All this misbehavior on the part of the Biden administration raises a question Biggs has been asking for years: “Where are they getting the money?” The answer Biggs encountered repeatedly was that the money was “coming from FEMA,” he said. “And so we’ve known about this for quite some time.”

Under the Biden-Harris administration, the Federal Emergency Management Agency has spent more than $1 billion “to resettle migrants into this country,” said Perkins, “yet now they’re crying, ‘Congress has to come back because we’re out of money [for hurricane relief].’ … It’s not a lack of resources. It is [a lack of] competency.”

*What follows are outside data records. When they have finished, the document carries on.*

/-- What the device has driven out, newest first (the model's own record of its outputs). While boundary scan
has the pins it does not reach the board. DESIGN CHOICE, unsafe (log entry 8). -/
structure Io where
  rets : List Ret := []
  wire : List WireTx := []
  /-- PFC frames sent: port and bytes without FCS (R189). -/
  pfc : List (Nat × List Byte) := []
  hostw : List HostWr := []
  msix : List MsixMsg := []
  /-- 64-bit Swaps with zero: function and address (R282). -/
  swaps : List (Nat × Nat) := []
  /-- Errors reported through AER: function and KIND of HOST_ERR_LOG (R272, R301). -/
  aer : List (Nat × Nat) := []
  /-- Host-memory reads asked for: function, address and length (R282). -/
  reads : List (Nat × Nat × Nat) := []
  latched : Reg := 0
deriving DecidableEq, Repr

/-! ### The device -/

/-- Why the model stops with a fault. -/
inductive Fault where
  /-- A rail left its recommended range while POR_N was high: every guarantee of the manual is void
  until the next POR_N (R415). Raised by every command but POR_ASSERT in that state. Safe: the model
  states nothing where the manual states nothing. -/
  | guaranteesVoid
deriving DecidableEq, Repr

/-- Why the model refuses a command. -/
inductive Refusal where
  /-- The command has no meaning in the model. Raised by a dispatch arm alone. Safe. -/
  | notModelled (mnemonic : String)
deriving DecidableEq, Repr

/-- The state of the device and the queue of commands that wait. -/
structure State where
  /-- Commands waiting, first in first out. -/
  pending : List Instr := []
  /-- Setup registers by BAR0 offset, as last written, with the sticky bits hardware sets (R392, R396). -/
  regs : SMap Reg := []
  /-- Values in force of latched registers, by BAR0 offset (R21, R396). -/
  force : SMap Reg := []
  /-- Lifecycle state of functions by 2^16 × class + instance (R30). -/
  fns : SMap Fn := []
  /-- Front-panel links by base lane (R45, R56). -/
  links : SMap Link := []
  /-- Serial lanes 0–1023. -/
  lanes : SMap Lane := []
  /-- Squares 0–63. -/
  sqs : SMap Sq := []
  book : Book := {}
  tour : Tour := {}
  buf : Buf := {}
  /-- Egress queues by number (R202). -/
  queues : SMap Queue := []
  /-- Egress ports by number 0–1090. -/
  eports : SMap EPort := []
  red : Red := {}
  time : TimeSt := {}
  host : HostIf := {}
  triad : Triad := {}
  fault : FaultU := {}
  power : Power := {}
  boot : Boot := {}
  nv : Nv := {}
  pins : Pins := {}
  /-- Counter words by BAR2 offset: count in [47:0], WRAP in bit 48 (R375). -/
  cnt : SMap Nat := []
  /-- Name of the next frame. -/
  nextFid : Nat := 1
  io : Io := {}
deriving DecidableEq, Repr

/-- The device right after reset: POR_N low, every part at its reset value. DESIGN CHOICE, unsafe (log entry 2). -/
def State.reset : State := {}

end Sys2Proof.Machine
end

None of this federal malfeasance is what the American people want or what their elected representatives approved. In fact, the Biden-Harris administration is “violating the law every time they grant a parole status, because they’re doing it on a collective basis, and that law was meant to provide on a singular, case-by-case, unique basis,” Biggs argued.

For ideological, political, or strategic reasons, the Biden-Harris administration has pursued a policy of importing illegal immigrants as fast as possible, without legislative authority and without performing what should be commonsense vetting. “They’ve released these people into the country — literally millions of people,” said Biggs. “And, of those millions, hundreds of thousands of them are criminals.”

Is it really too much to ask the federal government to not help violent criminals enter the country, who will exploit America’s justice system and terrorize America’s citizens?

In a recent exchange with vice presidential candidate J.D. Vance (R), ABC News anchor Martha Raddatz tried to minimize the issue of violent crime committed by gangs of illegal immigrants, saying, “I know exactly what happened. I’m going to stop you. The incidents were limited to a handful of apartment complexes.” Vance responded, “Only, Martha? Do you hear yourself? Only a handful of apartment complexes were taken over by Venezuelan gangs …? Americans are so fed up with what’s going on, and they have every right to be.”

Joshua Arnold is a senior writer at The Washington Stand.